* **Work required**
Give the count of lines in the records below that contain "launch", and say nothing more.

* **Extracted material**
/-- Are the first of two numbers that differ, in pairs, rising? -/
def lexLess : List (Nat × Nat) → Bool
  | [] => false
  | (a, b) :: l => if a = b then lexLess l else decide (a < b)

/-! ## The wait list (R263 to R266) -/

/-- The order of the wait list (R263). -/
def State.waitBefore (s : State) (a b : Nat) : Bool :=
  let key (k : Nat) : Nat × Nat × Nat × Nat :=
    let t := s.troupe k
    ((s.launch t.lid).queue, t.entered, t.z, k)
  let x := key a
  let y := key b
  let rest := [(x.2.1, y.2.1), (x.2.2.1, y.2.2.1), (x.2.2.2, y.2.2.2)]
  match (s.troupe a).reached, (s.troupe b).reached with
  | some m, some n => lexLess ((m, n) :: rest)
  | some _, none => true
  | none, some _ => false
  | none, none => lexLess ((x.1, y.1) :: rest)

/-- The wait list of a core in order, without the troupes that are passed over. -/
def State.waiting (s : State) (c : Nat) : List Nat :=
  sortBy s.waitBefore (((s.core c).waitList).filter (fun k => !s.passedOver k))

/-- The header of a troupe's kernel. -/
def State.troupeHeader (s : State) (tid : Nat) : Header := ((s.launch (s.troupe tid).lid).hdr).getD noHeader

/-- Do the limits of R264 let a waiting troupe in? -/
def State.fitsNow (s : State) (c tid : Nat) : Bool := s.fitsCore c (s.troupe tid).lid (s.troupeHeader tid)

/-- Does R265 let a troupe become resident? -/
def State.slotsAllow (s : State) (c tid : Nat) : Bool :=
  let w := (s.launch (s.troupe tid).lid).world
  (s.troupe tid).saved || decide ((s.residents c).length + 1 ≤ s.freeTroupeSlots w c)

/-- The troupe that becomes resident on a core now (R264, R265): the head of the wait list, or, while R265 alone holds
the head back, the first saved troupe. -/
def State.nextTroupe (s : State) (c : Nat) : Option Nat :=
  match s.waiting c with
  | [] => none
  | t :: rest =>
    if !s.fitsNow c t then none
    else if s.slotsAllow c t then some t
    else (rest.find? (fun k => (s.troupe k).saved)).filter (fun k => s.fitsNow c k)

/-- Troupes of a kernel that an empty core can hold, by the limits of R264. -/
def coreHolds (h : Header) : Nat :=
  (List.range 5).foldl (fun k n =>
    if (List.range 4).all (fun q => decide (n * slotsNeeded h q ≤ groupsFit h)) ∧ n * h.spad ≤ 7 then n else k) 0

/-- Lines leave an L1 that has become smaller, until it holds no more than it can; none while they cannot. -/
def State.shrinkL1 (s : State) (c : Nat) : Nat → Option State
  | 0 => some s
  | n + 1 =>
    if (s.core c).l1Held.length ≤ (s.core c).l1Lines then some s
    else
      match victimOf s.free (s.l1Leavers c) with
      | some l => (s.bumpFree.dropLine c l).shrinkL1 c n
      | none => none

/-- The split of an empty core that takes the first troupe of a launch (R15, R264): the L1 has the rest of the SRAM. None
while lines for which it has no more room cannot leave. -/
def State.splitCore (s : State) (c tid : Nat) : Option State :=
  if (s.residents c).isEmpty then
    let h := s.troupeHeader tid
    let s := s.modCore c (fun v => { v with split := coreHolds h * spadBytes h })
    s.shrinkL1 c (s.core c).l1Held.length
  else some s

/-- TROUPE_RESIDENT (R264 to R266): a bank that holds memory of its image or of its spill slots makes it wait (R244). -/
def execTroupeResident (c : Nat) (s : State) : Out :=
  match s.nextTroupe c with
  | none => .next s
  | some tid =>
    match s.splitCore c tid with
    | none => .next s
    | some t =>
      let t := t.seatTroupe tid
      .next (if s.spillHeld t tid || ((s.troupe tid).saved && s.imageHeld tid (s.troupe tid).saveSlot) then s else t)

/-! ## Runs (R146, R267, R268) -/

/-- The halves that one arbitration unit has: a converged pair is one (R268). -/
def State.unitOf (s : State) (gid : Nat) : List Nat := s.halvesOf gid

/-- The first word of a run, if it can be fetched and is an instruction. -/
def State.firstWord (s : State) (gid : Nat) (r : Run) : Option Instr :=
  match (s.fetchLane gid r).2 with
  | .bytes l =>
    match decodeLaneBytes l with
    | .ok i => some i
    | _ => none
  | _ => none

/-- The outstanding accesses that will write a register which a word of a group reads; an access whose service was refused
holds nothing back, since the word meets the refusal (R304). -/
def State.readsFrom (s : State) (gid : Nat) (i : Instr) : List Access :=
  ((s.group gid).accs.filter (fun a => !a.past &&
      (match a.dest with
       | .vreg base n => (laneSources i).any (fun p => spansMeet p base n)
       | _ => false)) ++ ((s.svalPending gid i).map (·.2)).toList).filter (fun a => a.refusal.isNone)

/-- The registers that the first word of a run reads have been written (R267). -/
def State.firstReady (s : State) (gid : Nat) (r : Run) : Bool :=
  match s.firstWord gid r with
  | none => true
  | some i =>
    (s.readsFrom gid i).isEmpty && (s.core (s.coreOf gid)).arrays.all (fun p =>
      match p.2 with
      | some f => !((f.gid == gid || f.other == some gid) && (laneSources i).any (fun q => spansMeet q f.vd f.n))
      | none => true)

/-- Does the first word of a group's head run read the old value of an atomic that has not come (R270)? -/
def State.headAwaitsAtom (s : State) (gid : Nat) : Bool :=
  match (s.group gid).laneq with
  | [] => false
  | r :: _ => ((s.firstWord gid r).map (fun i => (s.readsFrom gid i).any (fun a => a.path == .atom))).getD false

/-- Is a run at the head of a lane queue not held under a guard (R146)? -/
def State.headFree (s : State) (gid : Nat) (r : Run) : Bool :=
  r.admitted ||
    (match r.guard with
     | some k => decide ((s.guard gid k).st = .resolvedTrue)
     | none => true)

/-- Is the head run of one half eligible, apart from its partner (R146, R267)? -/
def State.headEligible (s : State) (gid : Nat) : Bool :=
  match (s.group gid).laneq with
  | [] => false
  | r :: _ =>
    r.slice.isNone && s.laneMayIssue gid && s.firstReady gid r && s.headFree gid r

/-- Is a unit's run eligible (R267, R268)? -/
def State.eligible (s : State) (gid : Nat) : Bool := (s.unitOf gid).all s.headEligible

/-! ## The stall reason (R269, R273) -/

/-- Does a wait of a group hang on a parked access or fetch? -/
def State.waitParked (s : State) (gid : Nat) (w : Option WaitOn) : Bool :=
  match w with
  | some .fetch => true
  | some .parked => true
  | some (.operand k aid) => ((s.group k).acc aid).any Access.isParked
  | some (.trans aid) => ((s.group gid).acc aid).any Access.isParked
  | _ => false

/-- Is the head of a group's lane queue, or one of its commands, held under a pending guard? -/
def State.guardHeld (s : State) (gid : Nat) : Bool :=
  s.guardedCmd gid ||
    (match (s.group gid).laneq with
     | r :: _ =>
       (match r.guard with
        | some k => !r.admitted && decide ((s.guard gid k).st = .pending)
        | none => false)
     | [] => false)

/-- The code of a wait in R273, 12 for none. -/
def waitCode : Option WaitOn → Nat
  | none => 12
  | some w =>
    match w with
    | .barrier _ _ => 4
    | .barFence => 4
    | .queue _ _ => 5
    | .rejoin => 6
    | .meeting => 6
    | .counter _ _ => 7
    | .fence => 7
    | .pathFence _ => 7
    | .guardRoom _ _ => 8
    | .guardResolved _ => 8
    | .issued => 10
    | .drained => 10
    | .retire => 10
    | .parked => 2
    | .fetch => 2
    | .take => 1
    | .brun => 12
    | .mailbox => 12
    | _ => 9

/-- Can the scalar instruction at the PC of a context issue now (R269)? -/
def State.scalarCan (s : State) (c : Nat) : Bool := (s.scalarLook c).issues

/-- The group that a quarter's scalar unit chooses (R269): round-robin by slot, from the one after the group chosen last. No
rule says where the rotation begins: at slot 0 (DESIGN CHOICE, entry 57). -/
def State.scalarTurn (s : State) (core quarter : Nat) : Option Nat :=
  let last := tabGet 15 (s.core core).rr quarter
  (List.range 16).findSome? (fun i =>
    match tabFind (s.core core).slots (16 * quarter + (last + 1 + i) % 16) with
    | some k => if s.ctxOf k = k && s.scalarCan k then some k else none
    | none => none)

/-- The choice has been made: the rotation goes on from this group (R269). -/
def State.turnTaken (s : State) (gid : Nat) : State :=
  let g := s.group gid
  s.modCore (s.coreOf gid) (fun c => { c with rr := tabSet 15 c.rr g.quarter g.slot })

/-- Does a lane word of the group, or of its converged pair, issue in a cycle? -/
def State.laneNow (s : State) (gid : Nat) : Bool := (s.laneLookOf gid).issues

---

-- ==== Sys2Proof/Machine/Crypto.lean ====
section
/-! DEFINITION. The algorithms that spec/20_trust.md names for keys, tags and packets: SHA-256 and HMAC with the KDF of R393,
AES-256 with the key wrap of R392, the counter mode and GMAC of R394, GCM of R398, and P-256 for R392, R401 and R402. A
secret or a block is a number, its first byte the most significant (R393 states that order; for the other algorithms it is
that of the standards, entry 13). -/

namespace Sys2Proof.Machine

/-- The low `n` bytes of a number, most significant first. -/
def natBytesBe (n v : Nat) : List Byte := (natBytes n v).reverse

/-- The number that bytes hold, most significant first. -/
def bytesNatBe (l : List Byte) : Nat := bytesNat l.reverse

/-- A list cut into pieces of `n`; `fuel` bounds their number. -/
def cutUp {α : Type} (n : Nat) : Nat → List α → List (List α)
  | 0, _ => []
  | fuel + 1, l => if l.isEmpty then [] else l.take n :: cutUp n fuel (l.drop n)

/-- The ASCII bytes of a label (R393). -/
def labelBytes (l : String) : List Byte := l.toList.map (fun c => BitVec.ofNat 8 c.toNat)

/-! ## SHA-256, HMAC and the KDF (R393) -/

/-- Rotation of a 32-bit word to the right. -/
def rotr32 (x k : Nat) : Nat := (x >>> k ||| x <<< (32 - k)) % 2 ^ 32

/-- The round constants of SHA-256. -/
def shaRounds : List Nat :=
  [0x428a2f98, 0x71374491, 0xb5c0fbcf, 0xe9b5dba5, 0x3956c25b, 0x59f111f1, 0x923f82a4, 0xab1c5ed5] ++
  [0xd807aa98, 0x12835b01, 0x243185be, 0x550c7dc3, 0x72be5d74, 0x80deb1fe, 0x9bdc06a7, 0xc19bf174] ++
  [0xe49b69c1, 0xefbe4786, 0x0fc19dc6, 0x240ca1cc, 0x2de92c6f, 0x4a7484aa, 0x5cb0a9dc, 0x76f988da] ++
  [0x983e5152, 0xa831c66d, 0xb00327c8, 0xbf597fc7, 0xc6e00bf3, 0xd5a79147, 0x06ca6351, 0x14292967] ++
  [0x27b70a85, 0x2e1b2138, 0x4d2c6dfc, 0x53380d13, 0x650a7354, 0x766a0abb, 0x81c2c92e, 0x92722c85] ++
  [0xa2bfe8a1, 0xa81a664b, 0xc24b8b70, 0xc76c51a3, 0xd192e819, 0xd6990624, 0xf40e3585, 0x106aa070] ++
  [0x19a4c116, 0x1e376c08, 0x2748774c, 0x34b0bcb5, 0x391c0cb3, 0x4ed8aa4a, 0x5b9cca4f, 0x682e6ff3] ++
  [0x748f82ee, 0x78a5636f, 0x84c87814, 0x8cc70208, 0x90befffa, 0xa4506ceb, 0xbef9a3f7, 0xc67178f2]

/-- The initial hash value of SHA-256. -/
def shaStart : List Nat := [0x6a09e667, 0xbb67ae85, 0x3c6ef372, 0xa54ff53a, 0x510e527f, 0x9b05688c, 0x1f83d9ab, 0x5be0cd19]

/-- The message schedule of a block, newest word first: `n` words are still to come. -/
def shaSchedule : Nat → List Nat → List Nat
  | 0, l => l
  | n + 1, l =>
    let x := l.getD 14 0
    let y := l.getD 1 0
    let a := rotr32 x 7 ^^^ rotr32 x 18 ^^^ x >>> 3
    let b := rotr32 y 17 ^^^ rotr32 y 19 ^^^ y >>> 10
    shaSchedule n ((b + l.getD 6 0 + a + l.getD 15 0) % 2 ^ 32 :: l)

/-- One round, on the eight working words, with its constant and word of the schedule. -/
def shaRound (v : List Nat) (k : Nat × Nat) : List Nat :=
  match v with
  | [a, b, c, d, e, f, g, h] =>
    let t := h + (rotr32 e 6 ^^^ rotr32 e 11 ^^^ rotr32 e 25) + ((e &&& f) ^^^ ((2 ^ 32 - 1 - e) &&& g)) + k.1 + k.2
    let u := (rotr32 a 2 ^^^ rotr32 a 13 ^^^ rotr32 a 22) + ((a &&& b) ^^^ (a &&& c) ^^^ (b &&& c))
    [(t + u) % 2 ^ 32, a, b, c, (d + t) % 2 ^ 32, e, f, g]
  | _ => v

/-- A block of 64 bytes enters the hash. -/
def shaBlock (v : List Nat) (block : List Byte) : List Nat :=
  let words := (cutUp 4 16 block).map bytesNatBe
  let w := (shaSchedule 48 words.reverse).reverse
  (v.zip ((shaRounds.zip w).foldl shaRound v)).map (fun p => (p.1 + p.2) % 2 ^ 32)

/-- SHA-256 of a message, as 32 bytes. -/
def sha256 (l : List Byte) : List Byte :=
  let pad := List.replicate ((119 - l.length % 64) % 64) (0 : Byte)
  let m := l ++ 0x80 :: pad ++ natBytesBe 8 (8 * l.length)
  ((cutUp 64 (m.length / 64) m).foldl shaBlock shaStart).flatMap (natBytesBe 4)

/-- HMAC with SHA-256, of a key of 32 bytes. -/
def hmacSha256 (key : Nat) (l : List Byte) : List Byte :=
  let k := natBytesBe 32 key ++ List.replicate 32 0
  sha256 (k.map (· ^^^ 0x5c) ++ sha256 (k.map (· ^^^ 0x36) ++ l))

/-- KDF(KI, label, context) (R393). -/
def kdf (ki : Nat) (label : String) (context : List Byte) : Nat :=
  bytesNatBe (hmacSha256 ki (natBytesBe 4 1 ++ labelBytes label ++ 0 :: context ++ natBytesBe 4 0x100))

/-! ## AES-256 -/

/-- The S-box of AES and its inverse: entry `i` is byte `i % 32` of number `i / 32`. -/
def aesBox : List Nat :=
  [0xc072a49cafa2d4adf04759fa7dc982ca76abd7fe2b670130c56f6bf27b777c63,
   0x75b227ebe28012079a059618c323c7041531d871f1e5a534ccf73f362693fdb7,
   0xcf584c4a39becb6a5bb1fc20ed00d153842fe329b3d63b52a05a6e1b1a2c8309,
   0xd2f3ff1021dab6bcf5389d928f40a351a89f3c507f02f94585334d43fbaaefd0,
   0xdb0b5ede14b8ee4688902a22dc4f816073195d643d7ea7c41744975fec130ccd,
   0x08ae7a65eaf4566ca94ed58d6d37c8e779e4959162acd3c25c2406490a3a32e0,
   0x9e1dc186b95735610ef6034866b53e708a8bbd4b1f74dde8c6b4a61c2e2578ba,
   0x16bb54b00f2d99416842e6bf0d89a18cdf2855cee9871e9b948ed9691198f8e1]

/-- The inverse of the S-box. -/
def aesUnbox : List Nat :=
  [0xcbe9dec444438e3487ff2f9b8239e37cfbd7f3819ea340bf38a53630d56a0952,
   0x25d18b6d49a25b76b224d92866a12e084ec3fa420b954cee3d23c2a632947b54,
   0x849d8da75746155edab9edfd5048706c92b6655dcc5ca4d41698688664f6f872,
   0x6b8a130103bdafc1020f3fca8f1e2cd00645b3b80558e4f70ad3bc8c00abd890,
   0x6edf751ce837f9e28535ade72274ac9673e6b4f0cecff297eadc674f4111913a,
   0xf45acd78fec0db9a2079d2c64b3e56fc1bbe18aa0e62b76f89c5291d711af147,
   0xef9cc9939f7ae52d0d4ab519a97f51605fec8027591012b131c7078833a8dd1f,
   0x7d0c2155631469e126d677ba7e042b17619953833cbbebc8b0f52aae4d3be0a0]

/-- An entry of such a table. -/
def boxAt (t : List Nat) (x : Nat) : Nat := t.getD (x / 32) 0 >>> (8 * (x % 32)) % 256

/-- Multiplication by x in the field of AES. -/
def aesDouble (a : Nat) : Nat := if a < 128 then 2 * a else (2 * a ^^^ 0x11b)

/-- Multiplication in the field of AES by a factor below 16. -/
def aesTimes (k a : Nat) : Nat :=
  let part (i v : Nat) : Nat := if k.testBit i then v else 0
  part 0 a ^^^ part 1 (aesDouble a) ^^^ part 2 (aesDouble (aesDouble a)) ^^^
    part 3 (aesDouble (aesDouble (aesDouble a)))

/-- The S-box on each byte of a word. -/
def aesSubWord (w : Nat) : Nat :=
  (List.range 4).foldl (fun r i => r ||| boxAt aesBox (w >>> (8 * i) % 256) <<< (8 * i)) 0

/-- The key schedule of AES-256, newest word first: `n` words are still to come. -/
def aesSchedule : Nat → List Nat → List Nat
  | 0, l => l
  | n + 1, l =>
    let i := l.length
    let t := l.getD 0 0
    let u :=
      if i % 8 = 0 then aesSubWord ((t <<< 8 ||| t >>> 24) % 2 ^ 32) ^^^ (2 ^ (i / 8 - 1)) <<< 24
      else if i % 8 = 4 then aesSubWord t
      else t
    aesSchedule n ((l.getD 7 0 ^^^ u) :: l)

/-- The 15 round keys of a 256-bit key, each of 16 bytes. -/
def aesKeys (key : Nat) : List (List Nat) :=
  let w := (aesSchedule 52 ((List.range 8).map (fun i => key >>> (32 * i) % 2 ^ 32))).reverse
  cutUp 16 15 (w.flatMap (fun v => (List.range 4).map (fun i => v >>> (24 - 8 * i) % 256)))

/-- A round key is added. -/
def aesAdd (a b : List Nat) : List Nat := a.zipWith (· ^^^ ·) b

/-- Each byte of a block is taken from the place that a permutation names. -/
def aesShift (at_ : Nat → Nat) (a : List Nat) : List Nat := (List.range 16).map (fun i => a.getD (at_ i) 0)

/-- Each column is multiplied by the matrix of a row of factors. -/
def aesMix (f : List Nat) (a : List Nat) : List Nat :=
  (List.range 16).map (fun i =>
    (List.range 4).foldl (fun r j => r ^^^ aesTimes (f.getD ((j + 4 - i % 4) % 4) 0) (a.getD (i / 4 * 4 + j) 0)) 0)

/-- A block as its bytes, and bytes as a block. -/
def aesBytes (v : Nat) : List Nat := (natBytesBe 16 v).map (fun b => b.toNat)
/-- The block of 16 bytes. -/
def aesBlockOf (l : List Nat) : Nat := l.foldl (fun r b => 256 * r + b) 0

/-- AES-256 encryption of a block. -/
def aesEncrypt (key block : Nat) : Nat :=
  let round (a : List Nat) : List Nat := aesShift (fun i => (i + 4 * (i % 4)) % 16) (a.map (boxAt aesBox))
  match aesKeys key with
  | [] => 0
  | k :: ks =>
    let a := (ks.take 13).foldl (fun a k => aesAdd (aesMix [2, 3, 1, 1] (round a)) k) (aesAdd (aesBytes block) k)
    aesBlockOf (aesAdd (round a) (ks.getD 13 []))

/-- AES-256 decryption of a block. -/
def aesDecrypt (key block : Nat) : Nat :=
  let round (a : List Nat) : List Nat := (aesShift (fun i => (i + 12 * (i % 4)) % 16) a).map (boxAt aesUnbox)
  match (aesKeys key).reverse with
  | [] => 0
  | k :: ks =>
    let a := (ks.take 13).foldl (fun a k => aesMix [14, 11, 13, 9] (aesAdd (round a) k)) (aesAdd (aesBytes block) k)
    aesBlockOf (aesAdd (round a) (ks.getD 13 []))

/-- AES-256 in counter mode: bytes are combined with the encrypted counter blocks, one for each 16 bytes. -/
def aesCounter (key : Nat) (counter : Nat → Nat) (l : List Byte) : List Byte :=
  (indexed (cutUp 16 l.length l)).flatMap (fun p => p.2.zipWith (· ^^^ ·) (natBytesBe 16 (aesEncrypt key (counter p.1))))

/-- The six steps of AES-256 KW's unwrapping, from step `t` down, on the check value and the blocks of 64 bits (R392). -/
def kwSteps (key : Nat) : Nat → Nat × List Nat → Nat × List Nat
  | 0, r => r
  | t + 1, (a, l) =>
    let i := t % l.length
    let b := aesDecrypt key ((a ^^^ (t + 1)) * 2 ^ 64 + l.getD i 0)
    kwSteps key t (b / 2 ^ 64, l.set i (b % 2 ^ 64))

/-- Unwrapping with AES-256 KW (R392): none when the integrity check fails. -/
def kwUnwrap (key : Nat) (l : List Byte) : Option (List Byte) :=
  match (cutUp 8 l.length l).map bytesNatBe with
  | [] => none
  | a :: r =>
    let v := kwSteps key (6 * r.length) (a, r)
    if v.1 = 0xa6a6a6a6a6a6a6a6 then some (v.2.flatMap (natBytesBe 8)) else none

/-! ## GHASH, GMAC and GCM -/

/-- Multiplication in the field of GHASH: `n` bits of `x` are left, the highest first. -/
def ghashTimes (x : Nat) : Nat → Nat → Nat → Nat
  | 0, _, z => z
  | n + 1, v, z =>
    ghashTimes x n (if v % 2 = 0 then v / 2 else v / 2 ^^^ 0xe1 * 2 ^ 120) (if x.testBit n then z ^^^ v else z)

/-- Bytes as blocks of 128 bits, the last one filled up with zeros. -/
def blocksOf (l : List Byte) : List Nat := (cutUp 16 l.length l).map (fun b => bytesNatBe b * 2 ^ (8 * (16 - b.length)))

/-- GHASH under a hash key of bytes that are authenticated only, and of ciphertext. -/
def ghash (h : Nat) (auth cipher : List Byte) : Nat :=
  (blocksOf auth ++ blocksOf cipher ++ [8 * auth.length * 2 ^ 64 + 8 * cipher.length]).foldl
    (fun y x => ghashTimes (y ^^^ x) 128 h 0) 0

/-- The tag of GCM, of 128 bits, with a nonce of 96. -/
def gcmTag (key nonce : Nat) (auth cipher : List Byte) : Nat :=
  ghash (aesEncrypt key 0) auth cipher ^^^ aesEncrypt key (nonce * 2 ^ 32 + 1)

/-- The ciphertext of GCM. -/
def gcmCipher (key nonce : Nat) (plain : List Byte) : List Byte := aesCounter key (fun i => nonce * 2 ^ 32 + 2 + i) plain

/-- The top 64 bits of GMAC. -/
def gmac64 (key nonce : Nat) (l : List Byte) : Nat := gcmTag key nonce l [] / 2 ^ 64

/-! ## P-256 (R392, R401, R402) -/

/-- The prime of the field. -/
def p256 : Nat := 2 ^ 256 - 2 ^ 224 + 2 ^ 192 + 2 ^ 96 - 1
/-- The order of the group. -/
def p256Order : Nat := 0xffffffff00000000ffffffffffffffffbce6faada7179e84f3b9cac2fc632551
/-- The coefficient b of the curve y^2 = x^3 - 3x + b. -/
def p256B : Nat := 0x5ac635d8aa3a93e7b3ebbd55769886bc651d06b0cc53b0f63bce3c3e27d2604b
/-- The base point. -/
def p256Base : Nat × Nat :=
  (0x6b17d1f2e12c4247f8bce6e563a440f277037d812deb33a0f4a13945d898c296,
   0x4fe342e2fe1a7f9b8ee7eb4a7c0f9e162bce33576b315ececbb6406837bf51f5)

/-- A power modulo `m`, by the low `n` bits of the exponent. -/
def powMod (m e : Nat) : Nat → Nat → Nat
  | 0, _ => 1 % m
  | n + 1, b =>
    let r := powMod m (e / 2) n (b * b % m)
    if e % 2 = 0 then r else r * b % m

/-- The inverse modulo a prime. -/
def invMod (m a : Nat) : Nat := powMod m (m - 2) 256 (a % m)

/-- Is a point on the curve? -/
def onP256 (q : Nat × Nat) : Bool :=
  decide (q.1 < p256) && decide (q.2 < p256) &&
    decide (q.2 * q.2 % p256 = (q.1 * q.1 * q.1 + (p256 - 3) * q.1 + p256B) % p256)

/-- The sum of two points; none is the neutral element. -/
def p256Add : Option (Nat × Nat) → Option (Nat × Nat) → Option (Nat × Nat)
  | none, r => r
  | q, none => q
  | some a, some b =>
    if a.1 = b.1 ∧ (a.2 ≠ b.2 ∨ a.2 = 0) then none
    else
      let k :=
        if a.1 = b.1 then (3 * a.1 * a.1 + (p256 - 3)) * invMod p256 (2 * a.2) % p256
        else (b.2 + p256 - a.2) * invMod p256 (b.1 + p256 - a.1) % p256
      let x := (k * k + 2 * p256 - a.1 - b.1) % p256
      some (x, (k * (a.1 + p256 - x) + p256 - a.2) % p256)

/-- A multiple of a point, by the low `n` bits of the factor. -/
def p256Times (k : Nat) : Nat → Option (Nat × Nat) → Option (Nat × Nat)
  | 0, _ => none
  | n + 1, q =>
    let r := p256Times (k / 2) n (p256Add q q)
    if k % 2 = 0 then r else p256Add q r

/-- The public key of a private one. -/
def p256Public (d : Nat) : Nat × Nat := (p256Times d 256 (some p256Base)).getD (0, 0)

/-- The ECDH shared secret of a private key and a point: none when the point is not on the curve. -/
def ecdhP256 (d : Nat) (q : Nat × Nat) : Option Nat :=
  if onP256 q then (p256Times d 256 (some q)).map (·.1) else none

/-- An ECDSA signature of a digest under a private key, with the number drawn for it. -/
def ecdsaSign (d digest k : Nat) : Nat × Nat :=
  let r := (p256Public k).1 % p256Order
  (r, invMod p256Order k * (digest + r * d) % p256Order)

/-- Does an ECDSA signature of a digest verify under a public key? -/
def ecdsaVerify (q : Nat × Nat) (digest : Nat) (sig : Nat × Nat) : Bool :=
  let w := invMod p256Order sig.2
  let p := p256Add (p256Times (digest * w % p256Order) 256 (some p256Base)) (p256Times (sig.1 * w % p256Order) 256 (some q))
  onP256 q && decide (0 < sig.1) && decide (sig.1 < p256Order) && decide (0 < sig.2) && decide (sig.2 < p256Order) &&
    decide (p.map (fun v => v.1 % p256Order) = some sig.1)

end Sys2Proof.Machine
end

* **Reply to the task**
4